- Opening Delimiter -

-- ==== Sys2Proof/Machine/Ops.lean ====
section
/-! DEFINITION. The operations every family shares: setting SUMMARY bits with ALERT following (R157, R158), offering a notice (R176),
completing a request (R165), the scan of the request board (R161, R162), and running the request in execution. Each is a
record update of `State`, so that what it leaves alone holds by definition. -/

namespace Sys2Proof.Machine

/-! ### SUMMARY and ALERT -/

/-- The port with its SUMMARY bits and enables as given; ALERT is asserted while a bit is set in both (R158). -/
def portWith (summary enable : BitVec 7) : ExchangePort := ⟨summary, enable, decide (summary &&& enable ≠ 0)⟩

/-- The port with one SUMMARY bit set (R157). -/
def ExchangePort.raise (p : ExchangePort) (bit : BitVec 7) : ExchangePort := portWith (p.summary ||| bit) p.enable

/-- A SUMMARY bit set by the block whose condition arose (R157). -/
def raiseSummary (bit : BitVec 7) (s : State) : State := { s with xp := s.xp.raise bit }

/-! ### Notices -/

/-- Whether the adopted notice mask enables a kind: bit n enables kind n + 1 (R175, R184). -/
def noticeEnabled (mask : Byte) (kind : NoticeKind) : Bool := mask.getLsbD (kind.code - 1)

/-- The notice header's first word: write count, dropped count, flags (R183), of which READ_COUNT_BAD is the one defined (R177); the
other bits of the flags byte are written 0, the model's choice (notes/assumptions/25.md). -/
def NoticeWriter.header (w : NoticeWriter) : Word :=
  pack16 w.writeCount (u8 (bitOf w.readCountBad) ++ u8 w.dropped)

/-- The host's read count, bits 15:0 of the header's second word (R183). -/
def readCountOf (m : Memory) : Half := lowHalf (m.readWord (headerWord + 1))

/-- The occupancy of the notice list: (write count − read count) mod 65536 (R176). -/
def occupancy (m : Memory) (w : NoticeWriter) : Nat := (w.writeCount - readCountOf m).toNat

/-- The four words of a notice record (R188). -/
def noticeRecord (sequence : Half) (kind : NoticeKind) (subject : Nat) (frame first second : Word) : List Word :=
  [pack16 sequence (u8 subject ++ u8 kind.code), frame, first, second]

/-- An enabled notice at the Notice Writer (R176): dropped on a full list or an inconsistent read count, written otherwise.
Answers the RAM, the Notice Writer and the Exchange Port. -/
def writeNotice (kind : NoticeKind) (subject : Nat) (first second frame : Word) (m : Memory) (w : NoticeWriter) (p : ExchangePort) :
    Memory × NoticeWriter × ExchangePort :=
  if 64 ≤ occupancy m w then
    let w' : NoticeWriter :=
      { w with dropped := satInc 255 w.dropped, readCountBad := w.readCountBad || decide (64 < occupancy m w) }
    (m.writeWord headerWord w'.header, w', p)
  else
    let w' : NoticeWriter := { w with writeCount := w.writeCount + 1 }
    let m' := m.writeWords (noticeWord (w.writeCount.toNat % 64)) (noticeRecord w.writeCount kind subject frame first second)
    (m'.writeWord headerWord w'.header, w', p.raise noticeNewBit)

/-- What an offered notice comes to: nothing when its kind is masked out (R175), else R176. -/
def noticeOutcome (kind : NoticeKind) (subject : Nat) (first second : Word) (s : State) : Memory × NoticeWriter × ExchangePort :=
  if noticeEnabled s.fcu.mode.noticeMask kind then writeNotice kind subject first second s.ft.frame s.ram s.nw s.xp
  else (s.ram, s.nw, s.xp)

/-- A block offers a notice (R175); the Notice Writer stamps it with the frame number of the Frame Timer. -/
def offerNotice (kind : NoticeKind) (subject : Nat) (first second : Word) (s : State) : State :=
  { s with
    ram := (noticeOutcome kind subject first second s).1
    nw := (noticeOutcome kind subject first second s).2.1
    xp := (noticeOutcome kind subject first second s).2.2 }

/-! ### Completing a request -/

/-- The RAM after a request's completion is written into its slot, in the order of R165. -/
def completedSlot (m : Memory) (slot : Nat) (kind : Byte) (tag : Half) (code : ResultCode) (detail : Nat) (payload : List Word) :
    Memory :=
  ((m.writeWords (slotWord slot + 4) payload).writeWord (slotWord slot + 1) (pack16 (u16 code.code) (u16 detail))).writeWord
    (slotWord slot) (firstWord markDone kind tag)

/-- A request's completion: its slot written, then SUMMARY.REQ_DONE set (R165). -/
def finishSlot (slot : Nat) (kind : Byte) (tag : Half) (code : ResultCode) (detail : Nat) (payload : List Word) (s : State) : State :=
  { s with
    ram := completedSlot s.ram slot kind tag code detail payload
    xp := s.xp.raise reqDoneBit }

/-- The long-running entry an owner waits with. -/
def longEntryOf (long : List LongEntry) (owner : LongOwner) : Option LongEntry := long.find? fun e => e.owner == owner

/-- A long-running request ends: its entry leaves the list and the request completes (R164). -/
def completeLong (owner : LongOwner) (code : ResultCode) (detail : Nat) (payload : List Word) (s : State) : State :=
  match longEntryOf s.rqe.long owner with
  | none => s
  | some e =>
    finishSlot e.slot e.kind e.tag code detail payload
      { s with rqe := { s.rqe with long := s.rqe.long.filter fun x => x.owner != owner } }

/-! ### The scan of the request board -/

/-- The take of a POSTED slot: the request copied, TAKEN written with kind and tag unchanged, the cursor moved on (R162). -/
def takeSlot (slot : Nat) (m : Memory) (e : RequestEngine) : Memory × RequestEngine :=
  let r := readRequest m slot
  (m.writeWord (slotWord slot) (firstWord markTaken r.kind r.tag),
    { e with cursor := (slot + 1) % 16, execution := some ⟨r, .taken⟩ })

/-- The scan goes on from its next position until it takes a slot or ends; at its end a rescan that is pending begins a new
scan from the cursor (R161). `fuel` bounds the positions: two scans of 16 and their ends. -/
def scanOn : Nat → Memory → RequestEngine → Memory × RequestEngine
  | 0, m, e => (m, e)
  | fuel + 1, m, e =>
    match e.scan with
    | none => (m, e)
    | some sc =>
      if 16 ≤ sc.next then
        if e.rescan then scanOn fuel m { e with rescan := false, scan := some ⟨e.cursor, 0⟩ }
        else (m, { e with scan := none })
      else
        let slot := (sc.start + sc.next) % 16
        let e' : RequestEngine := { e with scan := some ⟨sc.start, sc.next + 1⟩ }
        if slotMark m slot = markPosted then takeSlot slot m e' else scanOn fuel m e'

/-- Enough for the rest of a scan, its end, and one rescan with its end. -/
def scanFuel : Nat := 36

/-- The scan goes on if no request is in execution (R161: it waits at a position while its request is executing). -/
def continueScan (s : State) : State :=
  { s with
    ram := if s.rqe.execution.isNone then (scanOn scanFuel s.ram s.rqe).1 else s.ram
    rqe := if s.rqe.execution.isNone then (scanOn scanFuel s.ram s.rqe).2 else s.rqe }

/-- The Request Engine is released (R163) and its scan goes on. -/
def releaseEngine (s : State) : State := continueScan { s with rqe := { s.rqe with execution := none } }

/-- The request in execution completes and releases the Request Engine (R163, R165). -/
def finish (r : Request) (code : ResultCode) (detail : Nat) (payload : List Word) (s : State) : State :=
  releaseEngine (finishSlot r.slot r.kind r.tag code detail payload s)

/-- The request in execution stays TAKEN: it joins the long-running list and releases the Request Engine (R163, R164). -/
def stayTaken (r : Request) (owner : LongOwner) (s : State) : State :=
  releaseEngine { s with rqe := { s.rqe with long := s.rqe.long ++ [⟨r.slot, r.kind, r.tag, owner⟩] } }

/-! ### Executing the taken request -/

/-- The taken request, if it has not been executed yet. -/
def takenRequest (s : State) : Option Request :=
  match s.rqe.execution with
  | some ⟨r, .taken⟩ => some r
  | _ => none

/-- The execution of the taken request by the row it belongs to. A row whose request is not the one taken cannot arise, and
changes nothing (notes/assumptions/2.md). -/
def withTaken (belongs : Request → Bool) (run : Request → State → State) (s : State) : State :=
  match takenRequest s with
  | some r => if belongs r then run r s else s
  | none => s

/-- The request in execution moves to another phase. -/
def setPhase (r : Request) (p : Phase) (s : State) : State := { s with rqe := { s.rqe with execution := some ⟨r, p⟩ } }

/-- A gap request that passed its checks: applied at once when no computation is in flight, else held as gap-request
waiting (R25). -/
def gapRequest (apply : Request → State → State) (r : Request) (s : State) : State :=
  if s.fcu.inFlight.isNone then apply r s else setPhase r .waitingGap s

end Sys2Proof.Machine
end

- Closing Delimiter -

» **What you are asked to do**:
Could you please find every line of the listing above holding the string "that" and copy it?

» **Written answer**:
record update of `State`, so that what it leaves alone holds by definition. -/
/-- The scan goes on from its next position until it takes a slot or ends; at its end a rescan that is pending begins a new
/-- A gap request that passed its checks: applied at once when no computation is in flight, else held as gap-request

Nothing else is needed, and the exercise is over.